Collected data
/-! ### The console -/

/-- What is typed (R63 to R65, R478): a printing character joins the line and is echoed, from the 241st on it only rings; backspace
takes one away, and a line that met its 241st stays too long; Ctrl-U and Ctrl-C empty the line; while a command runs, characters are kept ahead; a baud rate that is due takes effect.
It rests on choices of the model: log entry 60 (DEDUCED). -/
def Obligations.ConsoleEditsItsLine : Prop :=
  (∀ (c : Byte) s, desk s .console ≠ .nobody → conBusy s = false → s.con.ahead = [] → lineChar (Char.ofNat c.toNat) = true →
    Completes (.consoleCharacter c true) s fun t =>
      if s.con.line.length < 240 ∧ s.con.excess = 0 then t.con.line = s.con.line ++ [c]
        ∧ t.outbox = (if s.con.echo then [.echo [c]] else []) ++ s.outbox
      else t.con.line = s.con.line ∧ t.con.excess = s.con.excess + 1 ∧ t.outbox = (if s.con.echo then [.echo [0x07#8]] else []) ++ s.outbox)
  ∧ (∀ (c : Byte) s, desk s .console ≠ .nobody → conBusy s = true → c ≠ 0x03#8 → aheadCount s.con.ahead < 512 →
    Completes (.consoleCharacter c true) s fun t => t = { s with con := { s.con with ahead := s.con.ahead ++ [.char c] } })
  ∧ (∀ (c : Byte) s, desk s .console ≠ .nobody → conBusy s = false → s.con.ahead = [] → Completes (.consoleCharacter c false) s fun t =>
      t.con.line = s.con.line ∧ t.con.bad ≠ none)
  ∧ (∀ del s, desk s .console ≠ .nobody → conBusy s = false → s.con.ahead = [] → Completes (.consoleBackspace del) s fun t =>
      t.con.line = s.con.line.dropLast ∧ t.con.excess = s.con.excess)
  ∧ (∀ s, desk s .console ≠ .nobody → conBusy s = false → s.con.ahead = [] → Completes .consoleCtrlU s fun t =>
      t.con.line = [] ∧ t.con.excess = 0 ∧ t.con.collect = s.con.collect)
  ∧ (∀ b s, desk s .console ≠ .nobody → Completes (.consoleCtrlC b) s fun t =>
      t.con.line = [] ∧ t.con.excess = 0 ∧ t.con.collect = none ∧ t.con.ahead = [])
  ∧ (∀ s b, s.con.baudDue = some b → Completes .consoleBaudSwitch s fun t => t = { s with con := { s.con with baud := b, baudDue := none } })

/-! ### The management port -/

/-- Private transfers and their timeouts (R402 to R409): a write at the device's address is acknowledged and kept up to MWL; a read gives
the oldest waiting output; a line or an output that waits too long is dropped with a notice; a new static address takes effect.
It rests on choices of the model: log entry 82 (DEDUCED). -/
def Obligations.ManagementTransfers : Prop :=
  (∀ bs bad s, hears s = true → desk s .mgmt ≠ .nobody → inputHeld s + s.mgmtp.mwl ≤ 1024 →
    Completes (.mgmtPrivateWrite (busAddress s) ⟨bs, bad⟩) s fun t => t.outbox = .mgmtAck :: s.outbox ∧ t.mgmtp.perr = (s.mgmtp.perr || bad)
      ∧ (bs.length ≤ s.mgmtp.mwl → t.mgmtp.inbuf = s.mgmtp.inbuf ++ bs.map .char))
  ∧ (∀ bs bad s, hears s = true → desk s .mgmt = .nobody ∨ 1024 < inputHeld s + s.mgmtp.mwl →
    Completes (.mgmtPrivateWrite (busAddress s) ⟨bs, bad⟩) s fun t => t = put .mgmtNack s)
  ∧ (∀ a bs bad s, a ≠ busAddress s → Completes (.mgmtPrivateWrite a ⟨bs, bad⟩) s fun t => t = s)
  ∧ (∀ i2c n s, hears s = true → s.mgmtp.out ≠ [] → s.power.due = none → Completes (.mgmtPrivateRead (busAddress s) i2c n) s fun t =>
      let k := min n (if i2c then s.mgmtp.out.length else min s.mgmtp.mrl s.mgmtp.out.length)
      t.mgmtp.out = s.mgmtp.out.drop k ∧ ∃ bs, t.outbox = .mgmt bs :: s.outbox ∧ bs.take k = s.mgmtp.out.take k)
  ∧ (∀ s, partialLine s.mgmtp.inbuf ≠ [] → Completes .mgmtLineTimeout s fun t => partialLine t.mgmtp.inbuf = []
      ∧ t.mgmtp.inbuf <+: s.mgmtp.inbuf)
  ∧ (∀ s, s.mgmtp.out ≠ [] → s.power.due = none → Completes .mgmtOutputTimeout s fun t => t.mgmtp.out = [])
  ∧ (∀ s a, s.mgmtp.statDue = some a → Completes .mgmtAddrApply s fun t => t.mgmtp.stat = a ∧ t.mgmtp.statDue = none)

/-- The common command codes that set something (R401 to R405), broadcast or direct at the dynamic address; one for another address changes
nothing but that a header to 0x7E has been seen.
It rests on choices of the model: log entry 80 (PRESUMED). -/
def Obligations.CommandCodesSet : Prop :=
  (∀ c s, hears s = true → c = .broadcast ∨ (∃ a, c = .direct a ∧ s.mgmtp.dyn = some a) →
    (∀ bits, Completes (.cccEnec c bits) s fun t => t.mgmtp.ibiEn = (s.mgmtp.ibiEn || bits.getLsbD 0) ∧ t.mgmtp.hjEn = (s.mgmtp.hjEn || bits.getLsbD 3))
    ∧ (∀ bits, Completes (.cccDisec c bits) s fun t =>
        t.mgmtp.ibiEn = (s.mgmtp.ibiEn && !bits.getLsbD 0) ∧ t.mgmtp.hjEn = (s.mgmtp.hjEn && !bits.getLsbD 3))
    ∧ (∀ n, Completes (.cccSetmwl c n) s fun t => t.mgmtp.mwl = max 16 (min 256 n))
    ∧ (∀ n ibi, Completes (.cccSetmrl c n ibi) s fun t => t.mgmtp.mrl = max 16 (min 1024 n)
        ∧ t.mgmtp.ibiLen = (match ibi with
          | some k => max 1 (min 5 k)
          | none => s.mgmtp.ibiLen))
    ∧ (∀ k, Completes (.cccEntas c k) s fun t => { t.mgmtp with seen7e := s.mgmtp.seen7e } = s.mgmtp ∧ t.mgmtp.seen7e = true))
  ∧ (∀ s, hears s = true → Completes .cccRstdaa s fun t => t.mgmtp.dyn = none)
  ∧ (∀ won a s, hears s = true → Completes (.cccEntdaa won a) s fun t =>
      if s.mgmtp.dyn = none ∧ won = true then t.mgmtp.dyn = some a ∧ t.mgmtp.hjSent = false
        ∧ t.outbox = .mgmt (bytesBE 6 pidValue ++ [bcr, dcr]) :: s.outbox else t.mgmtp.dyn = s.mgmtp.dyn)
  ∧ (∀ s, hears s = true → Completes .cccSetaasa s fun t => t.mgmtp.dyn = some s.mgmtp.stat)
  ∧ (∀ a n s, hears s = true → Completes (.cccSetdasa a n) s fun t =>
      if s.mgmtp.dyn = none ∧ a = s.mgmtp.stat then t.mgmtp.dyn = some n ∧ t.outbox = .mgmtAck :: s.outbox else t.mgmtp.dyn = s.mgmtp.dyn)
  ∧ (∀ a n s, hears s = true → Completes (.cccSetnewda a n) s fun t => t.mgmtp.dyn = (if s.mgmtp.dyn = some a then some n else s.mgmtp.dyn))
  ∧ (∀ c n s, hears s = true → (∀ a, c = .direct a → s.mgmtp.dyn ≠ some a) → c ≠ .broadcast →
    ∀ i ∈ [.cccEnec c n, .cccDisec c n, .cccSetmwl c n.toNat, .cccSetmrl c n.toNat none], Completes i s fun t =>
      t = { s with mgmtp := { s.mgmtp with seen7e := true } })

/-- The common command codes that report, at the dynamic address (R404 to R406), HDR entry and exit (R401), a code that is not supported, and
the requests of the target itself (R403, R411, R412).
It rests on choices of the model: log entry 80 (PRESUMED). -/
def Obligations.CommandCodesReport : Prop :=
  (∀ a s, hears s = true → s.mgmtp.dyn = some a →
      let gives := fun (bs : List Byte) (t : State) => t.outbox = .mgmt bs :: s.outbox ∧ t.mgmtp.seen7e = true ∧ t.mgmtp.dyn = s.mgmtp.dyn
      (∃ t, exec (.cccGetmwl a) s = .next t ∧ gives (bytesBE 2 s.mgmtp.mwl) t)
      ∧ (∃ t, exec (.cccGetmrl a) s = .next t ∧ gives (bytesBE 2 s.mgmtp.mrl ++ [BitVec.ofNat 8 s.mgmtp.ibiLen]) t)
      ∧ (∃ t, exec (.cccGetpid a) s = .next t ∧ gives (bytesBE 6 pidValue) t)
      ∧ (∃ t, exec (.cccGetbcr a) s = .next t ∧ gives [bcr] t)
      ∧ (∃ t, exec (.cccGetdcr a) s = .next t ∧ gives [dcr] t)
      ∧ ∃ t, exec (.cccGetstatus a) s = .next t ∧ gives (bytesBE 2 (busStatus s)) t)
  ∧ (∀ s, hears s = true → Completes .hdrEntry s fun t => t.mgmtp.hdr = true ∧ hears t = false)
  ∧ (∀ s, islandM s = true → Completes .hdrExitPattern s fun t => t.mgmtp.hdr = false ∧ hears t = true)
  ∧ (∀ c b s, hears s = true → Completes (.cccUnsupported c b) s fun t => t.mgmtp.seen7e = true
      ∧ t.outbox = (match c with
        | .direct a => if s.mgmtp.dyn = some a then [.mgmtNack] else []
        | .broadcast => []) ++ s.outbox)
  ∧ (∀ acked s k v, mayIbi s = true → nextIbi s = some (k, v) →
      let sent := fun (t : State) => t.outbox = .ibi ((BitVec.ofNat 8 (mdb k) :: bytesLE 4 v).take s.mgmtp.ibiLen) :: s.outbox
        ∧ t.mgmtp.pend = (if acked then s.mgmtp.pend.filter fun e => e.1 != k else s.mgmtp.pend)
      (∃ t, exec (.ibiRequest acked) s = .next t ∧ sent t) ∧ ∃ t, exec (.ibiRetry acked) s = .next t ∧ sent t)
  ∧ (∀ b s, mayJoin s = true →
      let sent := fun (t : State) => t.outbox = .hotJoin :: s.outbox ∧ t.mgmtp.hjSent = !b
      (s.mgmtp.hjSent = false → ∃ t, exec (.hotJoinRequest b) s = .next t ∧ sent t)
      ∧ (s.mgmtp.hjSent = true → ∃ t, exec (.hotJoinRetry b) s = .next t ∧ sent t))

/-! ### Power, start-up and what the device does by itself -/

/-- The start-up goes on (R77 to R79, R91 to R103, R116, R130, R143): a power-on clears what R116 names; the straps are latched; rows are
loaded, with HELD for a patch row that cannot be read; POST-CORE ends in READY-BOOT, or in SAFE when a check failed twice or the pump draws less than 4,500 or more than 5,500 uA; the log replayed,
RECOVERY begins; the capacitor is measured; READY follows when what RECOVERY writes has ended.
It rests on choices of the model: log entries 40 (DEDUCED), 42 (DEDUCED). -/
def Obligations.StartupGoesOn : Prop :=
  (∀ s, s.power.phase = .off → s.power.commit = none →
    Completes .vccRise s fun t => t = { s with power := { s.power with phase := .powerGood } })
  ∧ (∀ s, s.power.phase = .powerGood → s.power.vcc = false → Completes .vccQualified s fun t =>
      t.power.vcc = true ∧ t.power.kind = .powerOn ∧ t.power.phase = (if s.power.resetLow then .powerGood else .strapSample)
      ∧ t.errq = [] ∧ t.prof.staged = [] ∧ t.tally.landing = [] ∧ t.jobs.list = [] ∧ t.clock.isSet = false
      ∧ (∀ r ∈ t.prot.table, r.mode ≠ .roReset) ∧ (∀ n, (ctrAt t n).val = (ctrAt s n).ceil))
  ∧ (∀ readings s, s.power.phase = .strapSample → Completes (.strapSampleDone readings) s fun t => t.power.phase = .otpLoad
      ∧ ∀ k lv w, k < 3 → strapWindows[lv]? = some w → readings.getD k [] ≠ [] → (∀ r ∈ readings.getD k [], w.1 ≤ r ∧ r ≤ w.2) →
        (if k = 0 then t.power.s0 else if k = 1 then t.power.s1 else t.power.s2) = some lv)
  ∧ (∀ rows s, s.power.phase = .otpLoad → Completes (.otpLoadDone rows) s fun t =>
      t.power.phase = (if heldRow t then .held else .postCore) ∧ t.otp.trials = [])
  ∧ (∀ fails ua reads s, s.power.phase = .postCore → Completes (.postCoreDone fails ua reads) s fun t => t.power.pumpUa = ua
      ∧ (fails = [] → 4500 ≤ ua → ua ≤ 5500 → s.otp.factBad = false →
          patchBad (imageLoad (dropLoads s)) = false → storedConfig s = none ∨ reads = true →
          t.power.phase = .readyBoot ∧ t.power.pumpOn = true ∧ t.power.safeMode = s.power.safeMode)
      ∧ ((∃ f ∈ fails, f.check ≤ 8 ∧ f.twice = true) → t.power.phase = .safe ∧ t.power.safeMode = true ∧ t.power.replace = true
          ∧ t.power.pumpOn = (decide (4500 ≤ ua ∧ ua ≤ 5500) && !(fails.any fun f => f.check == 6 && f.twice)))
      ∧ (ua < 4500 ∨ 5500 < ua → t.power.phase = .safe ∧ t.power.pumpOn = false))
  ∧ (∀ bad s, s.power.phase = .readyBoot → s.power.replayed = false → s.power.commit = none → Completes (.journalReplayDone bad) s fun t => t.power.phase = .recovery)
  ∧ (∀ m s, measuring s = true → Completes (.vholdMeasureDone m) s fun t => t.power.phase = s.power.phase ∧ t.power.vholdMv = 5000
      ∧ t.power.cap = (if capOpen s.power.pumpUa m then .openCap else .meas (capTenths s.power.pumpUa m)))
  ∧ (∀ s, measuring s = true → Completes .vholdShortTimeout s fun t => t.power.phase = s.power.phase ∧ t.power.cap = .short
      ∧ t.power.pumpOn = false)
  ∧ (∀ sweeps s, s.power.phase = .recovery → s.power.commit = none → s.power.cap ≠ .unknown ∨ s.power.pumpOn = false →
    s.power.replayed = true → recoverIdle s = true → Completes (.recoveryDone sweeps) s fun t => t.power.phase = (if s.power.safeMode then .safe else .ready))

Directions
Of the records above, copy each line that includes "acked".

Output of the exercise
  ∧ (∀ acked s k v, mayIbi s = true → nextIbi s = some (k, v) →
        ∧ t.mgmtp.pend = (if acked then s.mgmtp.pend.filter fun e => e.1 != k else s.mgmtp.pend)
      (∃ t, exec (.ibiRequest acked) s = .next t ∧ sent t) ∧ ∃ t, exec (.ibiRetry acked) s = .next t ∧ sent t)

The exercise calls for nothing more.